Data excerpts:

/-- Delivered bytes write the pending table at most: the registration of one serial is released. -/
theorem deliver_regs_cases (c : Cfg) (b : Bytes) (r : Registers) :
    (deliver c b r).regs = r ∨ ∃ x, (deliver c b r).regs = { r with pend := releaseFirst (Slot.holds x) r.pend } := by
  rcases deliver_cases c b r with ⟨e, -, dropped⟩ | ⟨f, -, forwarded⟩ | ⟨f, x, -, -, -, response⟩
  · exact .inl (by rw [dropped, raise_regs])
  · exact .inl (by rw [forwarded]; rfl)
  · rcases takeResponse_cases x r with ⟨-, resolved⟩ | ⟨-, stale⟩
    · exact .inr ⟨x.respondedSerial, by rw [response, resolved, resolve_regs]⟩
    · exact .inl (by rw [response, stale, raise_regs])

/-! ### The reassembler's part of the invariant -/

/-- R27 and R28. -/
def Registers.BufferOk (c : Cfg) (r : Registers) : Prop := r.reassemblerOk ∧ r.rsmLen ≤ c.rsmBufMax

theorem inv_iff {c : Cfg} {r : Registers} : r.Inv c ↔ r.BufferOk c ∧ r.pendOk c := and_assoc.symm

theorem bufferOk_clearReassembly (c : Cfg) (r : Registers) : (clearReassembly r).BufferOk c :=
  ⟨⟨fun _ => ⟨rfl, rfl, rfl⟩, fun h => by cases h⟩, Nat.zero_le _⟩

theorem ReassemblerStep.bufferOk {c : Cfg} {r r' : Registers} (h : ReassemblerStep c r r') (ok : r.BufferOk c) :
    r'.BufferOk c := by
  cases h with
  | stay => exact ok
  | clear => exact bufferOk_clearReassembly c r
  | start id d fits =>
    have idle_never : (opened id d r).rsmState ≠ .idle := RsmState.noConfusion
    exact ⟨⟨fun idle => absurd idle idle_never, fun _ => ⟨List.cons_ne_nil _ _, rfl⟩⟩,
      by simpa [Registers.rsmLen, opened] using fits⟩
  | append d assembling fits =>
    obtain ⟨⟨-, counted⟩, -⟩ := ok
    obtain ⟨-, count⟩ := counted assembling
    refine ⟨⟨fun idle => ?_, fun _ => ⟨by simp, ?_⟩⟩, by simpa [Registers.rsmLen] using fits⟩
    · rw [appendChunk_rsmState, assembling] at idle
      cases idle
    · rw [appendChunk_rsmCount, appendChunk_rsmBuf, count, List.length_append, List.length_singleton, BitVec.ofNat_add]

/-- The reassembler's registers alone change. -/
def SameDispatcher (r r' : Registers) : Prop :=
  r'.serialNext = r.serialNext ∧ r'.pktidNext = r.pktidNext ∧ r'.mtu = r.mtu ∧ r'.link = r.link ∧ r'.time = r.time ∧
    r'.pend = r.pend

theorem ReassemblerStep.sameDispatcher {c : Cfg} {r r' : Registers} (h : ReassemblerStep c r r') :
    SameDispatcher r r' := by
  cases h <;> exact ⟨rfl, rfl, rfl, rfl, rfl, rfl⟩

/-! ### The pending table's part -/

section
variable {c : Cfg} {r r' : Registers}

/-- Taking registrations away keeps the table in order; a link that goes down must take them all. -/
theorem pendOk_of_sublist (ok : r.pendOk c) (length_eq : r'.pend.length = r.pend.length)
    (fewer : (pendingSerials r'.pend).Sublist (pendingSerials r.pend))
    (link : r'.link = false → r.link = false ∨ pendingSerials r'.pend = []) : r'.pendOk c := by
  obtain ⟨size, unique, unlinked⟩ := ok
  refine ⟨length_eq.trans size, unique.sublist fewer, fun down => pendingSerials_eq_nil.1 ?_⟩
  rcases link down with was_down | none_left
  · have none_before : pendingSerials r.pend = [] := pendingSerials_eq_nil.2 (unlinked was_down)
    rw [none_before] at fewer
    exact List.sublist_nil.1 fewer
  · exact none_left

theorem pendOk_congr (ok : r.pendOk c) (pend_eq : r'.pend = r.pend) (link_eq : r'.link = r.link) : r'.pendOk c := by
  unfold Registers.pendOk
  rwa [pend_eq, link_eq]

theorem pendOk_releaseFirst (q : Slot → Bool) (ok : r.pendOk c) :
    Registers.pendOk c { r with pend := releaseFirst q r.pend } :=
  pendOk_of_sublist ok (releaseFirst_length ..) (pendingSerials_releaseFirst ..) .inl

theorem pendOk_releaseAll (q : Slot → Bool) (ok : r.pendOk c) :
    Registers.pendOk c { r with pend := releaseAll q r.pend } :=
  pendOk_of_sublist ok (releaseAll_length ..) (pendingSerials_releaseAll ..) .inl

end

theorem pendOk_deliver {c : Cfg} {r : Registers} (b : Bytes) (ok : r.pendOk c) : (deliver c b r).regs.pendOk c := by
  rcases deliver_regs_cases c b r with kept | ⟨x, released⟩
  · rwa [kept]
  · rw [released]
    exact pendOk_releaseFirst _ ok

theorem bufferOk_deliver {c : Cfg} {r : Registers} (b : Bytes) (ok : r.BufferOk c) : (deliver c b r).regs.BufferOk c := by
  obtain ⟨table, regs_eq⟩ := deliver_regs c b r
  rw [regs_eq]
  exact ok

/-! ### Each effect keeps the invariant -/

theorem IsReception.inv {c : Cfg} {r : Registers} {e : Effect} (h : IsReception c r e) (inv : r.Inv c) : e.regs.Inv c := by
  obtain ⟨buffer, pend⟩ := inv_iff.1 inv
  obtain ⟨r', reassembles, rest⟩ := h
  obtain ⟨-, -, -, link_kept, -, pend_kept⟩ := reassembles.sameDispatcher
  have buffer' := reassembles.bufferOk buffer
  have pend' := pendOk_congr pend pend_kept link_kept
  rcases rest with ⟨b, rfl⟩ | ⟨notices, rfl⟩
  · exact inv_iff.2 ⟨bufferOk_deliver b buffer', pendOk_deliver b pend'⟩
  · exact inv_iff.2 ⟨buffer', pend'⟩

theorem resetRegisters_inv (c : Cfg) : (resetRegisters c).Inv c := by
  have none_pending : pendingSerials (resetRegisters c).pend = [] :=
    pendingSerials_eq_nil.2 fun _ => resetRegisters_pend_invalid
  refine inv_iff.2 ⟨⟨⟨fun _ => ⟨rfl, rfl, rfl⟩, fun h => by cases h⟩, Nat.zero_le _⟩, List.length_replicate, ?_,
    fun _ _ => resetRegisters_pend_invalid⟩
  rw [none_pending]
  exact List.nodup_nil

/-- R172 step 5: the new serial is not pending, so the table stays without repetitions. -/
theorem pendOk_register {s : State} {cmd : U16} {p : Bytes} (accepted : s.canSend cmd true p) (timeout : U32)
    (ok : s.regs.pendOk s.cfg) :
    Registers.pendOk s.cfg { s.regs with pend := register (sendSlot timeout s.regs) s.regs.pend } := by
  obtain ⟨linked, -, -, -, registers⟩ := accepted
  obtain ⟨free_slot, not_pending⟩ := registers rfl
  obtain ⟨size, unique, -⟩ := ok
  refine ⟨(register_length ..).trans size, ?_, fun down => ?_⟩
  · rw [(pendingSerials_register (sendSlot_valid ..) free_slot).nodup_iff, List.nodup_cons, mem_pendingSerials,
      sendSlot_serial]
    exact ⟨fun ⟨q, hq, occupied, serial⟩ => not_pending q hq occupied serial, unique⟩
  · rw [linked] at down
    cases down

/-- `SEND` is refused with its first failing check, or issued. -/
theorem send_cases (s : State) (cmd : U16) (expectsReply : Bool) (timeout : U32) (p : Bytes) :
    (¬ s.canSend cmd expectsReply p ∧ ∃ e, sendCheck s.cfg cmd expectsReply p s.regs = some e ∧
      send s.cfg cmd expectsReply timeout p s.regs = refuse e s.regs) ∨
    (s.canSend cmd expectsReply p ∧
      send s.cfg cmd expectsReply timeout p s.regs = issue s.cfg cmd expectsReply timeout p s.regs) := by
  rw [← sendCheck_eq_none, send]
  cases sendCheck s.cfg cmd expectsReply p s.regs with
  | none => exact .inr ⟨rfl, rfl⟩
  | some e => exact .inl ⟨by simp, e, rfl, rfl⟩

theorem inv_send {s : State} (inv : s.Inv) (cmd : U16) (expectsReply : Bool) (timeout : U32) (p : Bytes) :
    (send s.cfg cmd expectsReply timeout p s.regs).regs.Inv s.cfg := by
  rcases send_cases s cmd expectsReply timeout p with ⟨-, e, -, refused⟩ | ⟨accepted, issued⟩
  · rwa [refused]
  · rw [issued]
    obtain ⟨reassembler, fits, pend⟩ := inv
    refine ⟨reassembler, fits, ?_⟩
    cases expectsReply with
    | true => exact pendOk_register accepted timeout pend
    | false => exact pend

theorem inv_disconnect {c : Cfg} {r : Registers} (inv : r.Inv c) : (disconnect r).regs.Inv c := by
  obtain ⟨buffer, pend⟩ := inv_iff.1 inv
  rw [disconnect_eq buffer.1]
  have none_left : pendingSerials (disconnected r).pend = [] :=
    pendingSerials_eq_nil.2 fun q hq => by
      obtain ⟨q, -, rfl⟩ := List.mem_map.1 hq
      rfl
  refine inv_iff.2 ⟨bufferOk_clearReassembly c _, pendOk_of_sublist pend (List.length_map _) ?_ fun _ => .inr none_left⟩
  rw [none_left]
  exact List.nil_sublist _

theorem inv_effectOf {s : State} (inv : s.Inv) (i : Instr) : (effectOf s.cfg i s.regs).regs.Inv s.cfg := by
  by_cases unit : unitEvent i = true
  · exact (effectOf_isReception s.cfg s.regs unit).inv inv
  obtain ⟨reassembler, fits, pend⟩ := inv
  cases i with
  | reset => exact resetRegisters_inv s.cfg
  | crcCalc | frameBuild | frameParse | frag => exact ⟨reassembler, fits, pend⟩
  | send cmd expectsReply timeout p => exact inv_send ⟨reassembler, fits, pend⟩ cmd expectsReply timeout p
  | cancel serial => exact ⟨reassembler, fits, pendOk_releaseFirst _ pend⟩
  | cancelAll => exact ⟨reassembler, fits, pendOk_releaseAll _ pend⟩
  | setMtu v => exact ⟨reassembler, fits, pend⟩
  | linkUp => exact ⟨reassembler, fits, pendOk_of_sublist pend rfl (List.Sublist.refl _) fun down => by cases down⟩
  | linkDown => exact inv_disconnect ⟨reassembler, fits, pend⟩
  | tick => exact ⟨reassembler, fits, pendOk_releaseAll _ pend⟩
  | rx | frameCmd | frameResponse | spNone | spStart | spMiddle | spEnd => exact absurd rfl unit

/-- Settles O10: every instruction's effect keeps the invariant, and a step leaves the registers of one or the old ones. -/
theorem stepKeepsInvariant : Obligations.StepKeepsInvariant := by
  unfold Obligations.StepKeepsInvariant
  intro s t inv h
  obtain ⟨cfg_kept, -, kept | ⟨i, ran⟩⟩ := step_next_cases h
  · rwa [State.Inv, cfg_kept, kept]
  · rw [State.Inv, cfg_kept, ran]
    exact inv_effectOf inv i

/-- Settles O11. -/
theorem resetStateSatisfiesInvariant : Obligations.ResetStateSatisfiesInvariant := by
  unfold Obligations.ResetStateSatisfiesInvariant
  exact resetRegisters_inv Config.cfg

/-- Settles O14: the registers of R39 depend on the configuration alone. -/
theorem powerUpEqualsReset : Obligations.PowerUpEqualsReset := by
  unfold Obligations.PowerUpEqualsReset
  intro s t same_cfg h
  rw [exec_reset] at h
  cases h
  rw [State.reset_regs, ← State.reset_cfg, ← same_cfg]

end Sys2Proof.Machine
end

section
/-! PROOFS. The algebra of the CRC register (40_crc16.md R105 to R107). -/

namespace Sys2Proof.Machine

/-! ### The bit-serial form -/

theorem crcShifts_eq_iterate (n : Nat) (c : U16) : crcShifts n c = crcShift^[n] c := by
  induction n generalizing c with
  | zero => rfl
  | succ n ih => exact ih (crcShift c)

theorem crcShift_of_even {c : U16} (h : c.getLsbD 0 = false) : crcShift c = c >>> 1 := by
  rw [crcShift, h, if_neg Bool.noConfusion]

--- Instructions for the task ---
Your answer should be the lines from the one containing "theorem powerUpEqualsReset : Obligations.PowerUpEqualsReset" to the end of the entries above, restated exactly and alone.

--- Response to the exercise ---
theorem powerUpEqualsReset : Obligations.PowerUpEqualsReset := by
  unfold Obligations.PowerUpEqualsReset
  intro s t same_cfg h
  rw [exec_reset] at h
  cases h
  rw [State.reset_regs, ← State.reset_cfg, ← same_cfg]

end Sys2Proof.Machine
end

section
/-! PROOFS. The algebra of the CRC register (40_crc16.md R105 to R107). -/

namespace Sys2Proof.Machine

/-! ### The bit-serial form -/

theorem crcShifts_eq_iterate (n : Nat) (c : U16) : crcShifts n c = crcShift^[n] c := by
  induction n generalizing c with
  | zero => rfl
  | succ n ih => exact ih (crcShift c)

theorem crcShift_of_even {c : U16} (h : c.getLsbD 0 = false) : crcShift c = c >>> 1 := by
  rw [crcShift, h, if_neg Bool.noConfusion]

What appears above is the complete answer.